#### Task directions:
Give again, word for word, each line below starting at the one that contains "(Dev.slotBoots d ver).Kept kof := by" and ending at the one that contains "(Dev.calibrationDone d q".

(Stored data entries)
theorem Dev.gatewayRefuses_keeps {kof : KeptOf} (d : Dev) (m : MeshMsg) (hd : d.Kept kof) :
    (Dev.gatewayRefuses d m).Kept kof := by
  unfold Dev.gatewayRefuses
  try dsimp only
  repeat' first
    | with_reducible assumption
    | intro _
    | with_reducible apply keep_ite
    | with_reducible apply Dev.inc_keeps
    | with_reducible apply Dev.accErr_keeps
    | with_reducible apply Dev.accessEnds_keeps
    | with_reducible apply Dev.when_keeps
    | with_reducible apply Dev.meshAnswered_keeps
    | simp only [keep_mk]
    | dsimp only
    | split
    | with_reducible refine keep_fst (by with_reducible assumption) ?_

theorem Dev.meshCross_keeps {kof : KeptOf} (d : Dev) (m : MeshMsg) (ecc : Nat) (hd : d.Kept kof) :
    (Dev.meshCross d m ecc).Kept kof := by
  unfold Dev.meshCross
  try dsimp only
  repeat' first
    | with_reducible assumption
    | intro _
    | with_reducible apply keep_ite
    | with_reducible apply Dev.gatewayRefuses_keeps
    | with_reducible apply Dev.inc_keeps
    | with_reducible apply Dev.gatewayFlits_keeps
    | with_reducible apply Dev.arrivalDie_keeps
    | with_reducible apply Dev.wakeDie_keeps
    | with_reducible apply Dev.meshServe_keeps
    | simp only [keep_mk]
    | dsimp only
    | split
    | with_reducible refine keep_fst (by with_reducible assumption) ?_

theorem Dev.meshOffer_keeps {kof : KeptOf} (d : Dev) (m : MeshMsg) (counted : Bool) (ecc : Nat) (hd : d.Kept kof) :
    (Dev.meshOffer d m counted ecc).Kept kof := by
  unfold Dev.meshOffer
  try dsimp only
  repeat' first
    | with_reducible assumption
    | intro _
    | with_reducible apply keep_ite
    | with_reducible apply Dev.meshWait_keeps
    | with_reducible apply Dev.meshInject_keeps
    | with_reducible apply Dev.meshServe_keeps
    | with_reducible apply Dev.meshCross_keeps
    | simp only [keep_mk]
    | dsimp only
    | split
    | with_reducible refine keep_fst (by with_reducible assumption) ?_

theorem Dev.meshMessage_keeps {kof : KeptOf} (d : Dev) (m : MeshMsg) (ecc : Nat) (hd : d.Kept kof) :
    (Dev.meshMessage d m ecc).Kept kof := by
  unfold Dev.meshMessage
  try dsimp only
  repeat' first
    | with_reducible assumption
    | intro _
    | with_reducible apply Dev.meshOffer_keeps
    | simp only [keep_mk]
    | dsimp only
    | split
    | with_reducible refine keep_fst (by with_reducible assumption) ?_

theorem Dev.gatewayMessage_keeps {kof : KeptOf} (d : Dev) (m : MeshMsg) (ecc : Nat) (hd : d.Kept kof) :
    (Dev.gatewayMessage d m ecc).Kept kof := by
  unfold Dev.gatewayMessage
  try dsimp only
  repeat' first
    | with_reducible assumption
    | intro _
    | with_reducible apply keep_ite
    | with_reducible apply Dev.meshOffer_keeps
    | simp only [keep_mk]
    | dsimp only
    | split
    | with_reducible refine keep_fst (by with_reducible assumption) ?_

theorem Dev.meshRetry_keeps {kof : KeptOf} (d : Dev) (p : MeshMsg → Bool) (hd : d.Kept kof) :
    (Dev.meshRetry d p).Kept kof := by
  unfold Dev.meshRetry
  try dsimp only
  repeat' first
    | with_reducible assumption
    | intro _
    | with_reducible apply Dev.each_keeps
    | with_reducible apply Dev.meshOffer_keeps
    | simp only [keep_mk]
    | dsimp only
    | split
    | with_reducible refine keep_fst (by with_reducible assumption) ?_

theorem Dev.switchWrite_keeps {kof : KeptOf} (d : Dev) (q : Nat) (v : Word) (hd : d.Kept kof) :
    (Dev.switchWrite d q v).Kept kof := by
  unfold Dev.switchWrite
  try dsimp only
  repeat' first
    | with_reducible assumption
    | intro _
    | with_reducible apply Dev.nocModectl_keeps
    | simp only [keep_mk]
    | dsimp only
    | split
    | with_reducible refine keep_fst (by with_reducible assumption) ?_

theorem Dev.holdEnds_keeps {kof : KeptOf} (d : Dev) (q : Nat) (hd : d.Kept kof) :
    (Dev.holdEnds d q).Kept kof := by
  unfold Dev.holdEnds
  try dsimp only
  repeat' first
    | with_reducible assumption
    | intro _
    | with_reducible apply Dev.meshRetry_keeps
    | with_reducible apply Dev.each_keeps
    | with_reducible apply Dev.drainQueue_keeps
    | simp only [keep_mk]
    | dsimp only
    | split
    | with_reducible refine keep_fst (by with_reducible assumption) ?_

theorem Dev.meshQuiesced_keeps {kof : KeptOf} (d : Dev) (q : Nat) (hd : d.Kept kof) :
    (Dev.meshQuiesced d q).Kept kof := by
  unfold Dev.meshQuiesced
  try dsimp only
  repeat' first
    | with_reducible assumption
    | intro _
    | with_reducible apply keep_ite
    | with_reducible apply Dev.meshSwitched_keeps
    | with_reducible apply Dev.holdEnds_keeps
    | simp only [keep_mk]
    | dsimp only
    | split
    | with_reducible refine keep_fst (by with_reducible assumption) ?_

theorem Dev.holdmaxPasses_keeps {kof : KeptOf} (d : Dev) (q : Nat) (hd : d.Kept kof) :
    (Dev.holdmaxPasses d q).Kept kof := by
  unfold Dev.holdmaxPasses
  try dsimp only
  repeat' first
    | with_reducible assumption
    | intro _
    | with_reducible apply keep_ite
    | with_reducible apply Dev.switchAbandoned_keeps
    | with_reducible apply Dev.holdEnds_keeps
    | simp only [keep_mk]
    | dsimp only
    | split
    | with_reducible refine keep_fst (by with_reducible assumption) ?_

theorem Dev.regulatorRelease_keeps {kof : KeptOf} (d : Dev) (q node cls : Nat) (hd : d.Kept kof) :
    (Dev.regulatorRelease d q node cls).Kept kof := by
  unfold Dev.regulatorRelease
  try dsimp only
  repeat' first
    | with_reducible assumption
    | intro _
    | with_reducible apply Dev.meshRetry_keeps
    | simp only [keep_mk]
    | dsimp only
    | split
    | with_reducible refine keep_fst (by with_reducible assumption) ?_

/-! Machine/Boot.lean -/

theorem Dev.cfgPair_keeps {kof : KeptOf} (d : Dev) (x : Nat × Nat) (hd : d.Kept kof) (e : Dev) (h : d.cfgPair x = some e) :
    e.Kept kof := by
  unfold Dev.cfgPair at h
  dsimp only at h
  split at h
  · cases h
  · split at h
    · cases h
    · cases h
      exact Dev.writeAt_keeps _ _ _ _ hd

theorem Dev.cfgPairs_keeps {kof : KeptOf} (l : List (Nat × Nat)) (d : Dev) (hd : d.Kept kof) (e : Dev) (h : d.cfgPairs l = some e) :
    e.Kept kof := by
  induction l generalizing d with
  | nil => cases h; exact hd
  | cons x l ih =>
    unfold Dev.cfgPairs at h
    split at h
    · next y hy => exact ih y (Dev.cfgPair_keeps d x hd y hy) h
    · cases h

theorem Dev.cfgFabric_keeps {kof : KeptOf} (d : Dev) (r : CfgRec) (hd : d.Kept kof) (e : Dev) (h : d.cfgFabric r = some e) :
    e.Kept kof := by
  unfold Dev.cfgFabric at h
  dsimp only at h
  split at h
  · cases h
  · cases h
    refine Dev.put_keeps _ _ _ _ ?_
    simpa only [keep_mk] using hd

theorem Dev.cfgRecord_keeps {kof : KeptOf} (d : Dev) (r : CfgRec) (hd : d.Kept kof) (e : Dev) (h : d.cfgRecord r = some e) :
    e.Kept kof := by
  unfold Dev.cfgRecord at h
  split at h
  · exact Dev.cfgFabric_keeps d r hd e h
  · exact Dev.cfgPairs_keeps _ d hd e h
  · cases h
    simpa only [keep_mk] using hd
  · cases h
    exact Dev.putB_keeps _ _ _ _ (Dev.put_keeps _ _ _ _ hd)
  · cases h; exact hd
  · split at h
    · cases h
    · cases h; exact hd

theorem Dev.cfgApply_keeps {kof : KeptOf} (l : List CfgRec) (d : Dev) (hd : d.Kept kof) (e : Dev) (h : d.cfgApply l = some e) :
    e.Kept kof := by
  induction l generalizing d with
  | nil => cases h; exact hd
  | cons x l ih =>
    unfold Dev.cfgApply at h
    split at h
    · next y hy => exact ih y (Dev.cfgRecord_keeps d x hd y hy) h
    · cases h

theorem Dev.cfgRun_keeps {kof : KeptOf} (d : Dev) (l : List Byte) (hd : d.Kept kof) (e : Dev) (h : d.cfgRun l = some e) :
    e.Kept kof := by
  unfold Dev.cfgRun at h
  split at h
  · split at h
    · exact Dev.cfgApply_keeps _ d hd e h
    · cases h
  · cases h

theorem Dev.slotBoots_keeps {kof : KeptOf} (d : Dev) (ver : Nat) (hd : d.Kept kof) :
    (Dev.slotBoots d ver).Kept kof := by
  unfold Dev.slotBoots
  try dsimp only
  repeat' first
    | with_reducible assumption
    | intro _
    | with_reducible apply keep_ite
    | with_reducible apply Dev.put_keeps
    | with_reducible apply Dev.putB_keeps
    | simp only [keep_mk]
    | dsimp only
    | split
    | with_reducible refine keep_fst (by with_reducible assumption) ?_

theorem Dev.cfgFails_keeps {kof : KeptOf} (d : Dev) (hd : d.Kept kof) :
    (Dev.cfgFails d).Kept kof := by
  unfold Dev.cfgFails
  try dsimp only
  repeat' first
    | with_reducible assumption
    | intro _
    | with_reducible apply Dev.slotFails_keeps
    | with_reducible apply Dev.reset_keeps
    | simp only [keep_mk]
    | dsimp only
    | split
    | with_reducible refine keep_fst (by with_reducible assumption) ?_

theorem Dev.zoruriLoaded_keeps {kof : KeptOf} (d : Dev) (ok : Bool) (hd : d.Kept kof) :
    (Dev.zoruriLoaded d ok).Kept kof := by
  unfold Dev.zoruriLoaded
  try dsimp only
  repeat' first
    | with_reducible assumption
    | intro _
    | with_reducible apply keep_ite
    | with_reducible apply Dev.nextCandidate_keeps
    | with_reducible apply Dev.slotBoots_keeps
    | with_reducible apply Dev.cfgFails_keeps
    | simp only [keep_mk]
    | with_reducible exact Dev.cfgRun_keeps _ _ hd _ (by assumption)
    | dsimp only
    | split
    | with_reducible refine keep_fst (by with_reducible assumption) ?_

theorem Dev.calibrationDone_keeps {kof : KeptOf} (d : Dev) (q : Nat) (ports : List Nat) (lanes brgh brgv : Nat) (banks chans : List Nat) (tables other : Bool) (hd : d.Kept kof) :
    (Dev.calibrationDone d q ports lanes brgh brgv banks chans tables other).Kept kof := by
  unfold Dev.calibrationDone
  try dsimp only
  repeat' first
    | with_reducible assumption
    | intro _
    | with_reducible apply keep_ite
    | with_reducible apply Dev.calibrated_keeps
    | with_reducible apply Dev.put_keeps
    | with_reducible apply Dev.portsReturn_keeps
    | simp only [keep_mk]
    | dsimp only
    | split
    | with_reducible refine keep_fst (by with_reducible assumption) ?_

/-! Machine/Run.lean -/

theorem Dev.settleAll_keeps {kof : KeptOf} (d : Dev) (hd : d.Kept kof) :
    (Dev.settleAll d).Kept kof := by
  unfold Dev.settleAll
  try dsimp only
  repeat' first
    | with_reducible assumption
    | intro _
    | with_reducible apply Dev.settle_keeps
    | with_reducible apply Dev.ergSettle_keeps
    | with_reducible apply Dev.epochWork_keeps
    | with_reducible apply Dev.serveStalled_keeps
    | with_reducible apply Dev.kilnWatch_keeps
    | simp only [keep_mk]
    | dsimp only
    | split
    | with_reducible refine keep_fst (by with_reducible assumption) ?_

theorem Dev.meshFree_keeps {kof : KeptOf} (d : Dev) (q : Nat) (g : Dev → Dev) (hd : d.Kept kof) (hg : ∀ d, d.Kept kof → (g d).Kept kof) :
    (Dev.meshFree d q g).Kept kof := by
  unfold Dev.meshFree
  try dsimp only
  repeat' first
    | with_reducible assumption
    | intro _
    | with_reducible apply keep_ite
    | simp only [keep_mk]
    | with_reducible apply hg
    | dsimp only
    | split
    | with_reducible refine keep_fst (by with_reducible assumption) ?_

theorem Dev.hostTrained_keeps {kof : KeptOf} (d : Dev) (q rate width : Nat) (flit sris : Bool) (hd : d.Kept kof) :
    (Dev.hostTrained d q rate width flit sris).Kept kof := by
  unfold Dev.hostTrained
  try dsimp only
  repeat' first
    | with_reducible assumption
    | intro _
    | with_reducible apply keep_ite
    | with_reducible apply Dev.hostLinkUp_keeps
    | simp only [keep_mk]
    | dsimp only
    | split
    | with_reducible refine keep_fst (by with_reducible assumption) ?_

theorem Dev.resetContactAny_keeps {kof : KeptOf} (d : Dev) (ns : Nat) (hd : d.Kept kof) :
    (Dev.resetContactAny d ns).Kept kof := by
  unfold Dev.resetContactAny
  try dsimp only
  repeat' first
    | with_reducible assumption
    | intro _
    | with_reducible apply keep_ite
    | with_reducible apply Dev.resetContact_keeps
    | simp only [keep_mk]
    | dsimp only
    | split
    | with_reducible refine keep_fst (by with_reducible assumption) ?_

end Sys2Proof.Machine
end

#### Output of the task:
    (Dev.slotBoots d ver).Kept kof := by
  unfold Dev.slotBoots
  try dsimp only
  repeat' first
    | with_reducible assumption
    | intro _
    | with_reducible apply keep_ite
    | with_reducible apply Dev.put_keeps
    | with_reducible apply Dev.putB_keeps
    | simp only [keep_mk]
    | dsimp only
    | split
    | with_reducible refine keep_fst (by with_reducible assumption) ?_

theorem Dev.cfgFails_keeps {kof : KeptOf} (d : Dev) (hd : d.Kept kof) :
    (Dev.cfgFails d).Kept kof := by
  unfold Dev.cfgFails
  try dsimp only
  repeat' first
    | with_reducible assumption
    | intro _
    | with_reducible apply Dev.slotFails_keeps
    | with_reducible apply Dev.reset_keeps
    | simp only [keep_mk]
    | dsimp only
    | split
    | with_reducible refine keep_fst (by with_reducible assumption) ?_

theorem Dev.zoruriLoaded_keeps {kof : KeptOf} (d : Dev) (ok : Bool) (hd : d.Kept kof) :
    (Dev.zoruriLoaded d ok).Kept kof := by
  unfold Dev.zoruriLoaded
  try dsimp only
  repeat' first
    | with_reducible assumption
    | intro _
    | with_reducible apply keep_ite
    | with_reducible apply Dev.nextCandidate_keeps
    | with_reducible apply Dev.slotBoots_keeps
    | with_reducible apply Dev.cfgFails_keeps
    | simp only [keep_mk]
    | with_reducible exact Dev.cfgRun_keeps _ _ hd _ (by assumption)
    | dsimp only
    | split
    | with_reducible refine keep_fst (by with_reducible assumption) ?_

theorem Dev.calibrationDone_keeps {kof : KeptOf} (d : Dev) (q : Nat) (ports : List Nat) (lanes brgh brgv : Nat) (banks chans : List Nat) (tables other : Bool) (hd : d.Kept kof) :
    (Dev.calibrationDone d q ports lanes brgh brgv banks chans tables other).Kept kof := by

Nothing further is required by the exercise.